Essays

Producing Potentials for Empowerment

By Helena Walsh and Benjamin Sebastian

12 March 2012

LABOUR is a touring exhibition of Live Art, featuring eleven leading female artists who are resident within, or native to, Northern and Southern Ireland. LABOUR interrogates the gendered representational frameworks prevalent within an Irish cultural context, that produce, limit and devalue, various forms of female labour. In each durational exhibition participating artists will perform simultaneously for eight consecutive hours, reflecting the duration of an average working day. Set within the shadows of Ireland’s notorious Magdalene Laundries, LABOUR explores current shifts in the political and economic climate within an Irish cultural context.

labour

Benjamin Sebastian - Through a meeting of minds and hearts, at a timely conjunction of various individuals’ research and practices, the curators (Amanda Coogan, Helena Walsh and Chrissie Cadman) and myself (producer) were able to devise and implement a touring exhibition offering unprecedented exposure to some of the most dynamic and thought provoking live work, being made by women, coming out of an Irish cultural context, the inaugural launch of which took place at ]performance s p a c e [

 ]performance s p a c e [ does exactly what it says on the tin. We continuously strive to maintain s p a c e where things can be performed: gender, politics, art, emotions, critique and life. We are sensitive and not censored. ]performance s p a c e [ acts as a point of synthesis and exchange, inviting, encouraging and nurturing those visual performance practices that may often find themselves outside-of, left-out-of or in-between other mediums, formats, dialogues and visual arts institutions. We are a s p a c e where those who (may or may not) find it difficult to have their work programmed, due to issues of duration, size, status, action(s) or politics, may take the time and space to create and explore their artistic endeavours. We do not ask permission. We are a space for process, a place for difficult, unresolved and evolving work.

LABOUR: Áine Phillips

- LABOUR did not shy away from the traumas embedded within an Irish cultural context. Nor did it neglect the weight of oppression experienced by women historically. Those who trudged through the snow in London to experience LABOUR at ]performance s p a c e[ were not greeted with warmth. They were confronted with shivering, soaked, stained and soiled bodies. They encountered bodies engaged in restrained and regimented actions, as if endlessly caught in a repetitious grind.

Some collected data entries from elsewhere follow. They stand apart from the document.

/-- The cache registers (Tables 6-12, 6-13) and commands in progress. -/
structure CacheRegs where
  /-- CACHE_CTL EN, 1 bit; R294; reset: 1. -/
  en : Bool := true
  /-- REPL, 1 bit; reset: 0. -/
  repl : Bool := false
  /-- EVMODE, 1 bit; reset: 0. -/
  evmode : Bool := false
  /-- PFA_EN and PFB_EN, 1 bit each; reset: 1. -/
  pfa : Bool := true
  pfb : Bool := true
  /-- PF_DEPTH, 3 bits; reset: 1. -/
  pfDepth : BitVec 3 := 1
  /-- LFSR_SEED, 16 bits; reset: 0xACE1. -/
  seed : BitVec 16 := 0xACE1
  /-- CACHE_STATUS STALE_RISK, RETIRED, LOW_LINES, UE_SEEN, WRITE_IGNORED, W1C; reset: 0. -/
  staleRisk : Bool := false
  retiredSeen : Bool := false
  lowLines : Bool := false
  ueSeen : Bool := false
  writeIgnored : Bool := false
  /-- R285: 0x3005 was recorded in this disable; reset: false. -/
  staleLogged : Bool := false
  /-- R287: the mailbox of a running CACHE_DISABLE; reset: none. -/
  disabling : Option Nat := none
  /-- R287: a running CACHE_ENABLE; reset: none. -/
  enabling : Option Nat := none
  deriving DecidableEq, Repr

/-- The DEALLOCATE that a DISCARD makes in a degraded row (R160, R161, R281), while the strips its DATA record carries are fetched: the
ring and SEQUENCE of its INTENT, its blocks, the data strips on failed members it does not wholly cover, and its spill place. -/
structure Discard where
  vol : Nat
  row : Nat
  ring : Nat
  seq : Nat
  mask : BitVec 128
  need : List Nat
  spill : Option Nat := none
  /-- SEQUENCE of its DATA record in the ring, its header not written yet. -/
  dataRec : Option Nat := none
  /-- spill writes outstanding (R179). -/
  spills : Nat := 0
  /-- its DATA record is in place. -/
  ready : Bool := false
  deriving DecidableEq, Repr

/-- A maintenance operation in progress (R279-R283). -/
structure Maint where
  id : Nat
  src : MaintSrc
  /-- operation code of Table 6-8. -/
  op : Nat
  force : Bool
  discard : Bool
  vol : Nat
  /-- rows still to be done, (volume, volume row). -/
  todo : List (Nat × Nat)
  /-- the row it has begun, waiting (R282). -/
  epoch : BitVec 48
  removed : Nat := 0
  written : Nat := 0
  killed : Nat := 0
  skipped : Nat := 0
  /-- 0x0044 when DISCARD could not act (R281). -/
  status : Status := 0
  /-- DEALLOCATEs of degraded rows under way; reset: none. -/
  discards : List Discard := []
  deriving DecidableEq, Repr

/-! ### Amber -/

/-- A record in a ring, with its place and copies (R167, R176). -/
structure RingRec where
  r : Rec
  /-- byte offset in the ring (R168). -/
  off : Nat
  own : Bool := false
  mirror : Bool := false
  /-- partner confirmation: not wanted, awaited, given or waived (R181, R182). -/
  partnerWait : Bool := false
  committed : Bool := false
  retired : Bool := false
  /-- PARTNER records: link, origin tile and sequence at origin (R382). -/
  origin : Option (Nat × Nat × Nat) := none
  /-- an INTENT of a DEALLOCATE (R371). -/
  trim : Bool := false
  /-- an INTENT whose write has been stamped (R97, R98): the acknowledgment epoch. -/
  stamp : Option (BitVec 48) := none
  /-- a DATA record whose payload still arrives: its header, written last, is not there yet (R164). -/
  open_ : Bool := false
  deriving DecidableEq, Repr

Amidst the harshness of this grating atmosphere, however, there also emerged moments of lightness. The peaks and troughs in the communal energy during the eight-hour duration sparked occasions of loud connectivity, yet at other times, instances of collective silence. Within both the rising momentum of rhythmical rallying calls and the sharp falls into silent stillness, the potentials for developing communal strength and dialogue across the successive live exhibitions were ignited. It is through this capacity for activating multiple and new forms of expression and resistance, alongside the production of empowered discourses from and between live female bodies that LABOUR gains its performative power.

BS - I feel it is important for our audiences to acknowledge the origins and initial conceptualising of LABOUR. After reviewing the force of practices presented at Right Here, Right Now: Kilmainham Gaol, Dubli , I felt compelled to engage the practices, politics and emotions being emitted from this cultural setting. Through meeting Helena Walsh at various performance platforms - and again at ]performance s p a c e [ for an enactment of the installation by Alastair MacLennan (B E Y O N D N E C E S S I T Y) - I was directed towards Brutal Silences: Live Art and Irish Culture, (A Study Room guide commissioned by the Live Art Development Agency, co-authored by Ann Maria Healy and Helena Walsh) and experienced an instant affinity not only with the melancholic mood  represented through documented photographs and film, yet also with a sadness and frustration at the apparent and profound occupation of women’s bodies, time and space within many positions of an Irish historical context.